Relations are still at rock bottom if a barometer reading is taken of the friendliness or hostility of border guards towards each other.

“They no longer talk to each other or exchange cigarettes,” pointed out Subeg Singh, one of the licensed porters who load and unload the few parcels of fruits and spices that make up the meagre business between the two countries through Wagah, the neighbours’ principal land border crossing.

Official trade between the two nations is small, even by South Asian standards. At $200-250 million a year, it is a quarter of India’s trade with Bangladesh, a third of the trade with Sri Lanka and less than half the trade with the tiny mountain kingdom of Nepal.

Unofficial trade between the two is, however, far larger, estimated at $2 billion, but routed through middlemen in Dubai and Singapore who earn fat profits out of the unwillingness of the two neighbours to even talk business with each other.

Ficci’s additional secretary-general Krishan Kalra said: “We estimate trade between us could double to $4 billion in a short span of time, if the wrong signals are forgotten and right signals made.” Wrong signals include Pakistan refusing till date to grant India the most favoured nation status, a move which would reduce taxes and quotas on Indian exports to levels similar to those for other member states of the WTO, and India’s stinginess in granting visas to Pakistani businessmen.

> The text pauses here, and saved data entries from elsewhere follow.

-- ==== Sys2Proof/Machine/FabState.lean ====
section
/-! DEFINITION. The state of the Ulpex fabric beside its registers (R416 to R446). -/

namespace Sys2Proof.Machine

/-- A packet in a link's transmit queue or replay buffer (R419, R420). -/
structure SentPkt where
  seq : Nat := 0
  vc : Nat
  dst : Nat
  src : Nat
  hops : Nat
  msgSeq : Nat
  first : Bool
  last : Bool
  payload : Bytes
  /-- The link in whose receive buffer a forwarded packet stands until it goes on (R420). -/
  inl : Option Nat := none
  deriving DecidableEq, Repr

structure LinkSt where
  trained : Bool := false
  /-- The HELLO last received on the link, and whether a check of R427 found its partner wrong. -/
  hello : Option HelloMsg := none
  enabledAt : Nat := 0
  txSeq : Nat := 0
  /-- SEQ of the last packet received good and in order. -/
  rxSeq : Nat := 4095
  /-- Packets that wait for room in the replay buffer or for credits. -/
  queue : List SentPkt := []
  replay : List SentPkt := []
  /-- Device time of the last acknowledgement or of the oldest unacknowledged transmission. -/
  ackAt : Nat := 0
  replays : Nat := 0
  /-- Credits held for each virtual channel, in units of 64 bytes. -/
  credits : List Nat := [64, 256, 2048, 512]
  /-- Credits of each virtual channel's receive buffer that are free again and not yet returned to the partner (R420). -/
  owed : List Nat := [0, 0, 0, 0]
  /-- Deficits of VC2 and VC3 (R421). -/
  deficit : List Nat := [0, 0]
  /-- The next turn of the deficit round robin is VC3's. -/
  turn3 : Bool := false
  /-- The 1 ms window in which a packet was last sent, the bytes sent in it, and those of the window before it (R425). -/
  win : Nat := 0
  winBytes : Nat := 0
  prevBytes : Nat := 0
  /-- First 1 ms window of the present run of quiet windows. -/
  quietFrom : Nat := 0
  /-- The same for the 10 µs windows of growth. -/
  win10 : Nat := 0
  bytes10 : Nat := 0
  /-- Growth under way, and the state it goes to. -/
  grow : Option Nat := none
  grewAt : Option Nat := none
  deriving DecidableEq, Repr

/-- A message held at its source until it is acknowledged (R423). -/
structure HeldMsg where
  dst : Nat
  vc : Nat
  seq : Nat
  msg : FabMsg
  sentAt : Nat
  firstAt : Nat
  /-- Sent into the network; a message that waits for room in the store is not. -/
  sent : Bool
  deriving DecidableEq, Repr

/-- A view (R430). -/
structure FabView where
  num : Nat
  fromEpoch : Nat
  members : Nat
  summit : Nat
  minority : Bool
  /-- G-time of its installation here. -/
  at_ : Nat := 0
  deriving DecidableEq, Repr

/-- A stream identity in the manifests of one device (R439): the other owner that it names, the last epoch that lists it, and the epochs
between its last two listings, 0 where it was listed once. -/
structure Claim where
  other : Nat
  last : Nat
  gap : Nat
  deriving DecidableEq, Repr

/-- A view change under way (R432): the STATE messages held at a coordinator as (U, suspects) by device. -/
structure ViewChange where
  suspects : Nat
  joiner : Option Nat := none
  states : Tbl (Nat × Nat) := []
  since : Nat
  deriving DecidableEq, Repr

/-- A route (R428): link, hops and next device. -/
structure Route where
  link : Nat
  hops : Nat
  next : Nat
  deriving DecidableEq, Repr

structure LsaSt where
  seq : Nat
  links : List LsaLink
  deriving DecidableEq, Repr

structure FabSt where
  links : List LinkSt := [{}, {}, {}, {}, {}, {}]
  /-- Views installed, newest first. -/
  views : List FabView := []
  change : Option ViewChange := none
  /-- Number of devices suspected in the change to the last view installed (R122). -/
  lastSuspects : Nat := 0
  /-- Messages held at this source, oldest first. -/
  held : List HeldMsg := []
  /-- Next MSG_SEQ by destination and VC (4·destination + VC). -/
  txMsg : Tbl Nat := []
  /-- Last MSG_SEQ delivered by source and VC. -/
  rxMsg : Tbl Nat := []
  /-- Sources and VCs to which an E2E_ACK is owed. -/
  ackDue : List Nat := []
  lsaSeq : Nat := 0
  /-- Device time of this device's last LSA. -/
  lsaAt : Nat := 0
  lsas : Tbl LsaSt := []
  primary : Tbl Route := []
  alternate : Tbl Route := []
  /-- Device time of the last HEARTBEAT of each member. -/
  hbAt : Tbl Nat := []
  hbSentAt : Nat := 0
  /-- Members whose FWD_DONE is held, by view. -/
  fwdDone : Tbl Nat := []
  /-- By device: the manifests that its FWD_DONE messages announce as forwarded, and the forwarded manifests that have come from it. -/
  fwdDue : Tbl Nat := []
  fwdGot : Tbl Nat := []
  /-- JOIN_REQ messages not yet acted on: device and device time of arrival (R436). -/
  joinReqs : Tbl Nat := []
  /-- Device time at which a join was requested. -/
  joining : Option Nat := none
  /-- A FAB_LEAVE is under way. -/
  leaving : Bool := false
  /-- Newest epoch whose empty manifest was published (R437). -/
  emptyUpTo : Option Nat := none
  joinEpoch : Nat := 0
  /-- Streams lost with both their owners, by 8192·primary + stream, with the mirror of their last entry (R439). -/
  lost : Tbl Nat := []
  /-- Device time of the last automatic attempt to rejoin (R435). -/
  rejoinAt : Option Nat := none
  autoRejoin : Bool := false
  /-- Members whose VOTE and TIME_REPORT an electing summit holds (R441). -/
  electVotes : Nat := 0
  electTimes : Nat := 0
  /-- Members whose TIME_REPORT has come here ahead of the view that makes this device the summit (R441). -/
  earlyTimes : Nat := 0
  /-- Device time of the last Sinter record of R438, by stream identity. -/
  ownErrAt : Tbl Nat := []
  /-- Histories still to be sent to a joiner: joiner, stream, E_join (R436). -/
  histFeeds : List (Nat × Nat × Nat) := []
  /-- Histories asked for: the last epoch asked, by stream (R440). -/
  histWant : Tbl Nat := []
  /-- The stream identities (8192·primary + stream) that each device's manifests list (R439). -/
  claims : Tbl (Tbl Claim) := []
  deriving DecidableEq, Repr

end Sys2Proof.Machine
end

Both sides admit they are losing money from their unwillingness to hold talks. For instance, Pakistan is the third largest importer of tea but hardly any of it is bought from its neighbour, the world’s biggest tea producer. Instead, Pakistan looks to the east African state of Kenya for nearly 60 per cent of its tea imports and for the rest, to Bangladesh and Sri Lanka.

The Indian tea industry is eagerly eyeing the future of Indo-Pak trade talks as it has a surplus to sell while Pakistan, which buys between 110 and 120 million tonnes of tea a year, needs cheaper suppliers.

The pharma and automobile industries also see great opportunities as price differentials between the two markets are immense. A Suzuki 800 mini-car costs 20 per cent more in Pakistan and antacid tablet Zinetac costs 10 times more.

“Our traders are on the look-out — if more land routes could be opened up and problems with visas sorted out,” said Mir Wali Muhammad Badini, a senator in the Pakistan Parliament and president of the Quetta Chamber of Commerce.